/-- A request fixes, with the arbitration, the operations it runs. -/
theorem runRequest_runs (r : PortRequest) (s : State) :
    ∃ ops k, (∀ i ∈ ops, OnPort i) ∧
      ∀ s' : State, s'.arb = s.arb → s'.arbCount = s.arbCount →
        runRequest r s' = execAll ops { s' with arbCount := k } := by
  obtain ⟨rst, producer, consumer⟩ := r
  cases rst with
  | true => exact ⟨[.reset], s.arbCount, by simpa using .reset, fun s' _ hk => by rw [execAll_single, ← hk]; rfl⟩
  | false =>
    match producer, consumer with
    | none, none => exact ⟨[], s.arbCount, by simp, fun s' _ hk => by rw [execAll_nil, ← hk]; rfl⟩
    | some c, none =>
      exact ⟨[decodeProducer c], s.arbCount, by simpa using decodeProducer_onPort c,
        fun s' _ hk => by rw [execAll_single, ← hk]; rfl⟩
    | none, some n =>
      exact ⟨[.apply n], s.arbCount, by simpa using .apply n, fun s' _ hk => by rw [execAll_single, ← hk]; rfl⟩
    | some c, some n =>
      refine ⟨if s.producerFirst then [decodeProducer c, .apply n] else [.apply n, decodeProducer c],
        Arb.countAfterPair s.arb s.arbCount, fun i hi => ?_, fun s' harb hk => ?_⟩
      · have hi : i = decodeProducer c ∨ i = .apply n := by
          split at hi
          · simpa using hi
          · simpa [or_comm] using hi
        obtain rfl | rfl := hi
        · exact decodeProducer_onPort c
        · exact .apply n
      · rw [← State.producerFirst_congr harb hk, ← harb, ← hk, ← State.countPair_eq, ← runPair_eq]
        rfl

/-- A step runs operations of the ports, fixed by the requests and the arbitration, in the state with the request
taken. -/
theorem step_runs (s : State) :
    ∃ ops rest k, (∀ i ∈ ops, OnPort i) ∧
      ∀ s' : State, s'.ports = s.ports → s'.arb = s.arb → s'.arbCount = s.arbCount →
        step s' = execAll ops { s' with ports := rest, arbCount := k } := by
  cases hports : s.ports with
  | nil =>
    refine ⟨[], [], s.arbCount, by simp, fun s' hp _ hk => ?_⟩
    have hidle : step s' = .next s' := by rw [step, hp]
    rw [hidle, execAll_nil, ← hk, ← hp]
  | cons r rest =>
    obtain ⟨ops, k, hops, hrun⟩ := runRequest_runs r s
    refine ⟨ops, rest, k, hops, fun s' hp harb hk => ?_⟩
    rw [step, hp]
    exact hrun _ harb hk

/-- What every operation of the ports keeps, a run of them keeps. -/
theorem execAll_preserves {P : State → Prop} (hexec : ∀ i s t, OnPort i → P s → exec i s = .next t → P t)
    {ops : List Instr} (hops : ∀ i ∈ ops, OnPort i) {s t : State} (hs : P s) (h : execAll ops s = .next t) : P t := by
  induction ops generalizing s with
  | nil => cases h; exact hs
  | cons i ops ih =>
    obtain ⟨u, hu⟩ := exec_total i s
    rw [execAll_cons hu] at h
    exact ih (fun j hj => hops j (List.mem_cons_of_mem _ hj)) (hexec i s u (hops i List.mem_cons_self) hs hu) h

/-- What every operation of the ports keeps, and the taking of a request, every step keeps. -/
theorem step_preserves {P : State → Prop} (hports : ∀ s ports k, P s → P { s with ports := ports, arbCount := k })
    (hexec : ∀ i s t, OnPort i → P s → exec i s = .next t → P t) {s t : State} (hs : P s)
    (h : step s = .next t) : P t := by
  obtain ⟨ops, rest, k, hops, hrun⟩ := step_runs s
  rw [hrun s rfl rfl rfl] at h
  exact execAll_preserves hexec hops (hports s rest k hs) h

/-! ## Totality, frame and order -/

/-- Settles O1: every instruction answers, so every step does. -/
theorem everyOperationCompletes : Obligations.EveryOperationCompletes := by
  refine ⟨fun i s => ?_, fun s => ?_⟩
  · obtain ⟨t, h⟩ := exec_total i s
    exact ⟨t, h, exec_applyLog h, exec_frame h⟩
  · obtain ⟨ops, rest, k, -, hrun⟩ := step_runs s
    rw [hrun s rfl rfl rfl]
    exact execAll_total ops _

/-- The record of returned lists only grows. -/
theorem exec_applyLog_prefix {i : Instr} {s t : State} (h : exec i s = .next t) : s.applyLog <+: t.applyLog := by
  cases QueueStep.of_exec h with
  | pushes queue applyLog => rw [applyLog]
  | applies n instr queue applyLog => rw [applyLog]; exact List.prefix_append _ _
  | clears instr queue applyLog => rw [applyLog]
  | resets instr queue applyLog => rw [applyLog]

/-- Settles O40: the frame of an instruction, and what each operation of a step keeps. -/
theorem parametersAreNeverWritten : Obligations.ParametersAreNeverWritten := by
  have hexec : ∀ {i : Instr} {s t : State}, exec i s = .next t →
      t.magic = s.magic ∧ t.arb = s.arb ∧ t.ports = s.ports := fun h => by
    rw [exec_frame h]
    exact ⟨rfl, rfl, rfl⟩
  refine ⟨fun i s t h => ?_, fun s t h => ?_⟩
  · obtain ⟨hmagic, harb, hports⟩ := hexec h
    exact ⟨hmagic, harb, hports, exec_applyLog h⟩
  · refine step_preserves (P := fun u => u.magic = s.magic ∧ u.arb = s.arb ∧ s.applyLog <+: u.applyLog)
      (fun _ _ _ hu => hu) (fun i u v _ hu huv => ?_) ⟨rfl, rfl, List.prefix_rfl⟩ h
    obtain ⟨hmagic, harb, hlog⟩ := hu
    obtain ⟨hmagic', harb', -⟩ := hexec huv
    exact ⟨hmagic'.trans hmagic, harb'.trans harb, hlog.trans (exec_applyLog_prefix huv)⟩

/-- Settles O45: the request of one port, by the decoder's reading of its word. -/
theorem stepRunsTheDecodedCommand : Obligations.StepRunsTheDecodedCommand := by
  refine ⟨fun s h => by rw [step, h], fun s r rest hports => ?_⟩
  obtain ⟨rst, producer, consumer⟩ := r
  have hstep : step s = runRequest ⟨rst, producer, consumer⟩ { s with ports := rest } := by rw [step, hports]
  rw [hstep]
  refine ⟨?_, ?_, ?_, ?_⟩
  · rintro rfl; rfl
  · rintro rfl rfl rfl; rfl
  · rintro c i rfl rfl rfl h; cases h; rfl
  · rintro n i rfl rfl rfl h; cases h; rfl

/-- Settles O47: the arbitration selects the order, and under `Any` the free value selects one of the two. -/
theorem simultaneousPairRunsInEitherOrder : Obligations.SimultaneousPairRunsInEitherOrder := by
  intro s c n rest hports u producerFirst consumerFirst
  have hstep : step s = execAll
      (if (u s.arbCount).producerFirst then [decodeProducer c, .apply n] else [.apply n, decodeProducer c])
      (u (Arb.countAfterPair s.arb s.arbCount)) := by
    have hrun : step s = runPair (decodeProducer c) (.apply n) (u s.arbCount) := by
      rw [step, hports]
      rfl
    rw [hrun, runPair_eq, State.countPair_eq]
  rw [hstep, State.producerFirst]
  refine ⟨fun h => ?_, fun h => ?_, fun h => ?_⟩
  · rw [show (u s.arbCount).arb = _ from h]; rfl
  · rw [show (u s.arbCount).arb = _ from h]; rfl
  · rw [show (u s.arbCount).arb = _ from h]
    cases Config.producerFirstAt (u s.arbCount).arbCount with
    | true => exact .inl rfl
    | false => exact .inr rfl

/-! ## The counters -/

/-- Settles O6: each row counts at most once; FEED by its cases. -/
theorem statsOnlyCountUp : Obligations.StatsOnlyCountUp := by
  intro i s t h
  cases i with
  | reset => cases h; exact .inl ⟨rfl, rfl⟩
  | feed b =>
    obtain ⟨evs, hfeed⟩ := FeedStep.of_exec h
    right
    cases hfeed <;> simp
  | _ => cases h; right; simp

/-! ## Ownership -/

/-- FEED, ENQ and PUSH leave the queue as it was or push one event. -/
theorem exec_queue_of_pushing {i : Instr} {s t : State}
    (hi : (∃ b, i = .feed b) ∨ (∃ a v d, i = .enq a v d) ∨ (∃ ev, i = .push ev)) (h : exec i s = .next t) :
    t.queue = s.queue ∨ ∃ ev, t.queue = s.queue.push ev := by
  obtain ⟨b, rfl⟩ | ⟨a, v, d, rfl⟩ | ⟨ev, rfl⟩ := hi
  · obtain ⟨evs, hfeed⟩ := FeedStep.of_exec h
    cases hfeed with
    | write hs hf hk hc ev hev => exact .inr ⟨ev, rfl⟩
    | _ => exact .inl rfl
  · cases h; exact .inr ⟨_, rfl⟩
  · cases h; exact .inr ⟨_, rfl⟩

/-- A PUSH writes a slot only at `wr`, and only when the queue is not full. -/
theorem Queue.push_buf_read {q : Queue} (hwf : q.buf.wf = true) (ev : RegisterWriteEvent) {k : SlotIndex}
    (hk : k ≠ q.wr ∨ q.isFull = true) : (q.push ev).buf.read k = q.buf.read k := by
  cases hf : q.isFull with
  | true => rw [push_of_full hf]
  | false =>
    rw [hf] at hk
    rw [push_of_not_full hf, Memory.read_write hwf, if_neg (hk.resolve_right (by simp))]

theorem Queue.push_wr (q : Queue) (ev : RegisterWriteEvent) :
    (q.push ev).wr = q.wr ∨ ((q.push ev).wr = q.wr + 1 ∧ q.isFull = false) := by
  cases hf : q.isFull with
  | true => exact .inl (by rw [push_of_full hf])
  | false => exact .inr ⟨by rw [push_of_not_full hf]; rfl, rfl⟩

/-- Settles O39: each side's operations, by the laws of the queue operation they make. -/
theorem eachSideWritesOnlyItsOwn : Obligations.EachSideWritesOnlyItsOwn := by
  refine ⟨fun n s t h => ?_, fun i s t hi hwf h => ?_, fun i s t hi h => ?_, fun s t h => ?_, fun s t h => ?_,
    fun s s' t t' h h' => ?_⟩
  · cases h
    obtain ⟨hbuf, hwr⟩ := Queue.applyDue_frame s.queue n
    exact ⟨rfl, rfl, hbuf, hwr, fun he => by rw [State.applyDue_queue, Queue.applyDue_of_empty he]; exact he⟩
  · obtain hsame | ⟨ev, hpush⟩ := exec_queue_of_pushing hi h
    · rw [hsame]
      exact ⟨rfl, fun _ _ => rfl, .inl rfl, fun he => ⟨he, rfl⟩⟩
    · rw [hpush]
      exact ⟨Queue.push_rd _ ev, fun k hk => Queue.push_buf_read hwf ev hk, Queue.push_wr _ ev,
        fun he => ⟨Queue.push_empty _ ev he, Queue.push_cnt _ ev he⟩⟩
  · obtain ⟨a, v, d, rfl⟩ | ⟨ev, rfl⟩ := hi
    · cases h; exact ⟨rfl, rfl⟩
    · cases h; exact ⟨rfl, rfl⟩
  · cases h; exact ⟨rfl, rfl⟩
  · cases h; exact ⟨rfl, rfl, rfl, rfl, rfl⟩
  · cases h; cases h'; exact ⟨rfl, rfl, rfl, rfl, rfl, rfl⟩

/-! ## Reset and the status outputs -/

/-- Settles O2: RESET leaves the cleared decoder, Stats and queue. -/
theorem hardwareResetClearsBothGroups : Obligations.HardwareResetClearsBothGroups := fun s =>
  ⟨s.hardwareReset, rfl, rfl, rfl, rfl, Decoder.cleared_hdrBuf, Decoder.cleared_evtBuf, rfl, rfl, rfl, rfl, rfl, rfl,
    rfl, rfl, rfl, Queue.live_eq_nil.2 rfl, rfl, rfl, rfl, rfl, rfl, rfl⟩

/-- Settles O3: `State.reset` is written out of these values. -/
theorem resetStateHoldsTheTableOfValues : Obligations.ResetStateHoldsTheTableOfValues :=
  ⟨rfl, rfl, rfl, rfl, rfl, rfl, rfl, rfl⟩

/-- Settles O4: the cleared decoder and the initial queue meet their invariants. -/
theorem resetStateMeetsTheInvariant : Obligations.ResetStateMeetsTheInvariant :=
  ⟨Decoder.cleared_inv, Queue.initial_inv, rfl⟩

/-- Settles O53: `empty` and `stage` are the two outputs that are encoded. -/
theorem statusShowsTheState : Obligations.StatusShowsTheState := by
  intro s
  refine ⟨rfl, rfl, rfl, rfl, rfl, ?_, ?_⟩
  · cases he : s.queue.empty <;> simp [State.status, he]
  · cases hs : s.dec.stage <;> simp [State.status, stageBit, hs]

end Sys2Proof.Machine
end

section
/-! SUPPORT. Two properties every step keeps: the invariant of the machine (spec/10_state.md R36, R37), and that two
states differ at most in `frameNumber`, stale buffer bytes and dead slots (R42). -/

namespace Sys2Proof.Machine

/-! ## The invariant -/

theorem Decoder.eventEnd_inv {d : Decoder} (hd : d.Inv) (hs : d.stage = .readingEvents) (skipping : Bool) :
    (d.eventEnd skipping).Inv := by
  have h := endOfEvent_inv hd hs 0 skipping
  rwa [endOfEvent_eq] at h

/-- FEED keeps the decoder's invariant. -/
theorem FeedStep.decInv {b : Byte} {s t : State} {evs : List RegisterWriteEvent} (h : FeedStep b s t evs)
    (hd : s.dec.Inv) : t.dec.Inv := by
  cases h with
  | headerByte hs hf =>
    have hle := hd.hdrFillLe
    have hne : s.dec.hdrFill.toNat ≠ 11 := fun h => hf (BitVec.eq_of_toNat_eq h)
    exact Decoder.takeHeaderByte_inv hd hs (by omega) b
  | accept hs hf hm => exact Decoder.accept_inv s.dec _ _
  | slide hs hf hm => exact Decoder.slide_inv hd hs b
  | eventByte hs hf =>
    have hle := hd.evtFillLe
    have hne : s.dec.evtFill.toNat ≠ 7 := fun h => hf (BitVec.eq_of_toNat_eq h)
    exact Decoder.takeEventByte_inv hd hs (by omega) b
  | skip hs hf hk => exact Decoder.eventEnd_inv hd hs true
  | write hs hf hk hc ev hev => exact Decoder.eventEnd_inv hd hs false
  | unsupported hs hf hk hc => exact Decoder.eventEnd_inv hd hs true

/-- FEED never writes the reserved counter (R29). -/
theorem FeedStep.framesDropped {b : Byte} {s t : State} {evs : List RegisterWriteEvent} (h : FeedStep b s t evs) :
    t.stats.framesDropped = s.stats.framesDropped := by
  cases h <;> rfl

theorem exec_keeps_inv {i : Instr} {s t : State} (hi : OnPort i) (hs : s.Inv) (h : exec i s = .next t) : t.Inv := by
  have hqueue := exec_keeps_queueInv hs.queue h
  cases hi with
  | feed b =>
    obtain ⟨evs, hfeed⟩ := FeedStep.of_exec h
    exact ⟨hfeed.decInv hs.dec, hqueue, hfeed.framesDropped.trans hs.framesDropped⟩
  | enq a v d => cases h; exact ⟨hs.dec, hqueue, hs.framesDropped⟩
  | dreset => cases h; exact ⟨Decoder.cleared_inv, hqueue, hs.framesDropped⟩
  | qclear => cases h; exact ⟨hs.dec, hqueue, hs.framesDropped⟩
  | apply n => cases h; exact ⟨hs.dec, hqueue, hs.framesDropped⟩
  | reset => cases h; exact ⟨Decoder.cleared_inv, hqueue, rfl⟩

/-- Settles O5: every operation of the ports keeps the invariant, and a step runs nothing else. -/
theorem everyStepKeepsTheInvariant : Obligations.EveryStepKeepsTheInvariant := fun _ _ hs h =>
  step_preserves (P := State.Inv) (fun _ _ _ hu => ⟨hu.dec, hu.queue, hu.framesDropped⟩)
    (fun _ _ _ hi hu => exec_keeps_inv hi hu) hs h

/-! ## Alike decoders -/

namespace Decoder.Alike

theorem refl (d : Decoder) : d.Alike d := ⟨rfl, rfl, rfl, rfl, rfl, rfl, fun _ _ => rfl, fun _ _ => rfl⟩

variable {d d' : Decoder}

•••

Work required -> Of the lines above, show those in which "using" appears.

Task result ->
  | true => exact ⟨[.reset], s.arbCount, by simpa using .reset, fun s' _ hk => by rw [execAll_single, ← hk]; rfl⟩
      exact ⟨[decodeProducer c], s.arbCount, by simpa using decodeProducer_onPort c,
      exact ⟨[.apply n], s.arbCount, by simpa using .apply n, fun s' _ hk => by rw [execAll_single, ← hk]; rfl⟩
          · simpa using hi
          · simpa [or_comm] using hi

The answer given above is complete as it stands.